-- ==== Sys2Proof/Tests/Slice0.lean ====
section
/-! SUPPORT. The model's own tests, and a witness for every statement with hypotheses. Expected values are the
spec's: 95_test_vectors.md (the row is named in each comment) or the encoding tables of 30_encoding.md. -/

namespace Sys2Proof.Machine.Tests

open Sys2Proof Sys2Proof.Machine

/-- The record V7 of 95_test_vectors.md. -/
def recordV7 : Record := ⟨0x01020304, 0x05060708, 0x090A0B0C, 0x0D0E0F10⟩

/-- A frame of V7 in progress at index `i` with accumulator `acc` (95_test_vectors.md S1). -/
def inFrame (i : BitVec 5) (acc : Byte) : State :=
  { State.reset with
    ts := recordV7.ts, lat := recordV7.lat, lon := recordV7.lon, alt := recordV7.alt
    sts := recordV7.ts, slat := recordV7.lat, slon := recordV7.lon, salt := recordV7.alt
    busy := true, idx := i, acc := acc }

/-- Only the event `e` is pending. -/
def withEvent (e : Event) (s : State) : State := { s with pending := [[e]] }

/-- The state after one step in which only `e` is pending. -/
def after (e : Event) (s : State) : Option State := nextState? (step (withEvent e s))

/-! ### Well-formedness: the one check, and that it refuses -/

theorem test_wf_refuses_nop_word : (Instr.cmdRsvd 0x00000000).wf = false := by decide
theorem test_wf_refuses_start_word : (Instr.cmdRsvd 0x00000001).wf = false := by decide
theorem test_wf_refuses_clear_word : (Instr.cmdRsvd 0x00000002).wf = false := by decide
theorem test_wf_accepts_reserved_word : (Instr.cmdRsvd 0x00000003).wf = true := by decide
theorem test_decode_rejects_read_with_data : decode (.bus 0b0000 1) = .error .readCarriesData := by rfl
theorem test_table_word_too_wide : decodeTableWord 5 0b100000 = none := by decide
theorem test_table_word_no_format : decodeTableWord 7 0 = none := by decide

/-! ### Decoding: words written out from R67, R69 and R71 -/

theorem test_decode_bus_reads :
    decodeTableWord 4 0b0000 = some .rdTs ∧ decodeTableWord 4 0b0001 = some .rdLat ∧
    decodeTableWord 4 0b0010 = some .rdLon ∧ decodeTableWord 4 0b0011 = some .rdAlt ∧
    decodeTableWord 4 0b0100 = some .rdCmd ∧ decodeTableWord 4 0b0101 = some .rdStatus ∧
    decodeTableWord 4 0b0110 = some .rdCsum ∧ decodeTableWord 4 0b0111 = some .rdRsvd7 := by decide
/-- DATA = 0x6553F100 above T. -/
theorem test_decode_bus_writes :
    decodeTableWord 36 0x6553F1008 = some (.wrTs 0x6553F100) ∧
    decodeTableWord 36 0x6553F1009 = some (.wrLat 0x6553F100) ∧
    decodeTableWord 36 0x6553F100A = some (.wrLon 0x6553F100) ∧
    decodeTableWord 36 0x6553F100B = some (.wrAlt 0x6553F100) ∧
    decodeTableWord 36 0x6553F100C = some (.wrCmd 0x6553F100) ∧
    decodeTableWord 36 0x6553F100D = some (.wrStatus 0x6553F100) ∧
    decodeTableWord 36 0x6553F100E = some (.wrCsum 0x6553F100) ∧
    decodeTableWord 36 0x6553F100F = some (.wrRsvd7 0x6553F100) := by decide
theorem test_decode_commands :
    decodeTableWord 32 0x00000000 = some .nop ∧ decodeTableWord 32 0x00000001 = some .start ∧
    decodeTableWord 32 0x00000002 = some .clearStatus ∧
    decodeTableWord 32 0x00000003 = some (.cmdRsvd 0x00000003) ∧
    decodeTableWord 32 0x00000101 = some (.cmdRsvd 0x00000101) := by decide
theorem test_decode_header_and_trailer :
    decodeTableWord 5 0b00000 = some .emitDelim ∧ decodeTableWord 5 0b00001 = some .emitLen ∧
    decodeTableWord 5 0b10010 = some .emitCsum := by decide
theorem test_decode_ts_lat_steps :
    decodeTableWord 5 0b00010 = some .emitTsB3 ∧ decodeTableWord 5 0b00011 = some .emitTsB2 ∧
    decodeTableWord 5 0b00100 = some .emitTsB1 ∧ decodeTableWord 5 0b00101 = some .emitTsB0 ∧
    decodeTableWord 5 0b00110 = some .emitLatB3 ∧ decodeTableWord 5 0b00111 = some .emitLatB2 ∧
    decodeTableWord 5 0b01000 = some .emitLatB1 ∧ decodeTableWord 5 0b01001 = some .emitLatB0 := by decide
theorem test_decode_lon_alt_steps :
    decodeTableWord 5 0b01010 = some .emitLonB3 ∧ decodeTableWord 5 0b01011 = some .emitLonB2 ∧
    decodeTableWord 5 0b01100 = some .emitLonB1 ∧ decodeTableWord 5 0b01101 = some .emitLonB0 ∧
    decodeTableWord 5 0b01110 = some .emitAltB3 ∧ decodeTableWord 5 0b01111 = some .emitAltB2 ∧
    decodeTableWord 5 0b10000 = some .emitAltB1 ∧ decodeTableWord 5 0b10001 = some .emitAltB0 := by decide
theorem test_decode_seq_invalid :
    decodeTableWord 5 0b10011 = some .seqInvalid19 ∧ decodeTableWord 5 0b10100 = some (.seqInvalid20 0) ∧
    decodeTableWord 5 0b10111 = some (.seqInvalid20 3) ∧ decodeTableWord 5 0b11000 = some (.seqInvalid24 0) ∧
    decodeTableWord 5 0b11111 = some (.seqInvalid24 7) := by decide
theorem test_decode_whole_byte :
    decodeTableWord 8 0x0D = some (.wrStatus 0) ∧ decodeTableWord 8 0x12 = some .emitCsum := by decide

/-! ### Fetch: a placed word runs as the first instruction after reset -/

theorem test_fetch_bus_words :
    ∀ w : Fin 16, (nextState? (step (State.reset.withFetchWord 4 w.val))).isSome = true := by decide
theorem test_fetch_seq_words :
    ∀ w : Fin 19, (nextState? (step (State.reset.withFetchWord 5 w.val))).isSome = true := by decide
theorem test_fetch_command_start :
    (nextState? (step (State.reset.withFetchWord 32 1))).map statusWord = some 0x00000001 := by decide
◇ ◇ ◇ ◇ ◇
• _What you have to do_
Return the records in their entirety. Keep every character as it is.

• _Result of the exercise_
-- ==== Sys2Proof/Tests/Slice0.lean ====
section
/-! SUPPORT. The model's own tests, and a witness for every statement with hypotheses. Expected values are the
spec's: 95_test_vectors.md (the row is named in each comment) or the encoding tables of 30_encoding.md. -/

namespace Sys2Proof.Machine.Tests

open Sys2Proof Sys2Proof.Machine

/-- The record V7 of 95_test_vectors.md. -/
def recordV7 : Record := ⟨0x01020304, 0x05060708, 0x090A0B0C, 0x0D0E0F10⟩

/-- A frame of V7 in progress at index `i` with accumulator `acc` (95_test_vectors.md S1). -/
def inFrame (i : BitVec 5) (acc : Byte) : State :=
  { State.reset with
    ts := recordV7.ts, lat := recordV7.lat, lon := recordV7.lon, alt := recordV7.alt
    sts := recordV7.ts, slat := recordV7.lat, slon := recordV7.lon, salt := recordV7.alt
    busy := true, idx := i, acc := acc }

/-- Only the event `e` is pending. -/
def withEvent (e : Event) (s : State) : State := { s with pending := [[e]] }

/-- The state after one step in which only `e` is pending. -/
def after (e : Event) (s : State) : Option State := nextState? (step (withEvent e s))

/-! ### Well-formedness: the one check, and that it refuses -/

theorem test_wf_refuses_nop_word : (Instr.cmdRsvd 0x00000000).wf = false := by decide
theorem test_wf_refuses_start_word : (Instr.cmdRsvd 0x00000001).wf = false := by decide
theorem test_wf_refuses_clear_word : (Instr.cmdRsvd 0x00000002).wf = false := by decide
theorem test_wf_accepts_reserved_word : (Instr.cmdRsvd 0x00000003).wf = true := by decide
theorem test_decode_rejects_read_with_data : decode (.bus 0b0000 1) = .error .readCarriesData := by rfl
theorem test_table_word_too_wide : decodeTableWord 5 0b100000 = none := by decide
theorem test_table_word_no_format : decodeTableWord 7 0 = none := by decide

/-! ### Decoding: words written out from R67, R69 and R71 -/

theorem test_decode_bus_reads :
    decodeTableWord 4 0b0000 = some .rdTs ∧ decodeTableWord 4 0b0001 = some .rdLat ∧
    decodeTableWord 4 0b0010 = some .rdLon ∧ decodeTableWord 4 0b0011 = some .rdAlt ∧
    decodeTableWord 4 0b0100 = some .rdCmd ∧ decodeTableWord 4 0b0101 = some .rdStatus ∧
    decodeTableWord 4 0b0110 = some .rdCsum ∧ decodeTableWord 4 0b0111 = some .rdRsvd7 := by decide
/-- DATA = 0x6553F100 above T. -/
theorem test_decode_bus_writes :
    decodeTableWord 36 0x6553F1008 = some (.wrTs 0x6553F100) ∧
    decodeTableWord 36 0x6553F1009 = some (.wrLat 0x6553F100) ∧
    decodeTableWord 36 0x6553F100A = some (.wrLon 0x6553F100) ∧
    decodeTableWord 36 0x6553F100B = some (.wrAlt 0x6553F100) ∧
    decodeTableWord 36 0x6553F100C = some (.wrCmd 0x6553F100) ∧
    decodeTableWord 36 0x6553F100D = some (.wrStatus 0x6553F100) ∧
    decodeTableWord 36 0x6553F100E = some (.wrCsum 0x6553F100) ∧
    decodeTableWord 36 0x6553F100F = some (.wrRsvd7 0x6553F100) := by decide
theorem test_decode_commands :
    decodeTableWord 32 0x00000000 = some .nop ∧ decodeTableWord 32 0x00000001 = some .start ∧
    decodeTableWord 32 0x00000002 = some .clearStatus ∧
    decodeTableWord 32 0x00000003 = some (.cmdRsvd 0x00000003) ∧
    decodeTableWord 32 0x00000101 = some (.cmdRsvd 0x00000101) := by decide
theorem test_decode_header_and_trailer :
    decodeTableWord 5 0b00000 = some .emitDelim ∧ decodeTableWord 5 0b00001 = some .emitLen ∧
    decodeTableWord 5 0b10010 = some .emitCsum := by decide
theorem test_decode_ts_lat_steps :
    decodeTableWord 5 0b00010 = some .emitTsB3 ∧ decodeTableWord 5 0b00011 = some .emitTsB2 ∧
    decodeTableWord 5 0b00100 = some .emitTsB1 ∧ decodeTableWord 5 0b00101 = some .emitTsB0 ∧
    decodeTableWord 5 0b00110 = some .emitLatB3 ∧ decodeTableWord 5 0b00111 = some .emitLatB2 ∧
    decodeTableWord 5 0b01000 = some .emitLatB1 ∧ decodeTableWord 5 0b01001 = some .emitLatB0 := by decide
theorem test_decode_lon_alt_steps :
    decodeTableWord 5 0b01010 = some .emitLonB3 ∧ decodeTableWord 5 0b01011 = some .emitLonB2 ∧
    decodeTableWord 5 0b01100 = some .emitLonB1 ∧ decodeTableWord 5 0b01101 = some .emitLonB0 ∧
    decodeTableWord 5 0b01110 = some .emitAltB3 ∧ decodeTableWord 5 0b01111 = some .emitAltB2 ∧
    decodeTableWord 5 0b10000 = some .emitAltB1 ∧ decodeTableWord 5 0b10001 = some .emitAltB0 := by decide
theorem test_decode_seq_invalid :
    decodeTableWord 5 0b10011 = some .seqInvalid19 ∧ decodeTableWord 5 0b10100 = some (.seqInvalid20 0) ∧
    decodeTableWord 5 0b10111 = some (.seqInvalid20 3) ∧ decodeTableWord 5 0b11000 = some (.seqInvalid24 0) ∧
    decodeTableWord 5 0b11111 = some (.seqInvalid24 7) := by decide
theorem test_decode_whole_byte :
    decodeTableWord 8 0x0D = some (.wrStatus 0) ∧ decodeTableWord 8 0x12 = some .emitCsum := by decide

/-! ### Fetch: a placed word runs as the first instruction after reset -/

theorem test_fetch_bus_words :
    ∀ w : Fin 16, (nextState? (step (State.reset.withFetchWord 4 w.val))).isSome = true := by decide
theorem test_fetch_seq_words :
    ∀ w : Fin 19, (nextState? (step (State.reset.withFetchWord 5 w.val))).isSome = true := by decide
theorem test_fetch_command_start :
    (nextState? (step (State.reset.withFetchWord 32 1))).map statusWord = some 0x00000001 := by decide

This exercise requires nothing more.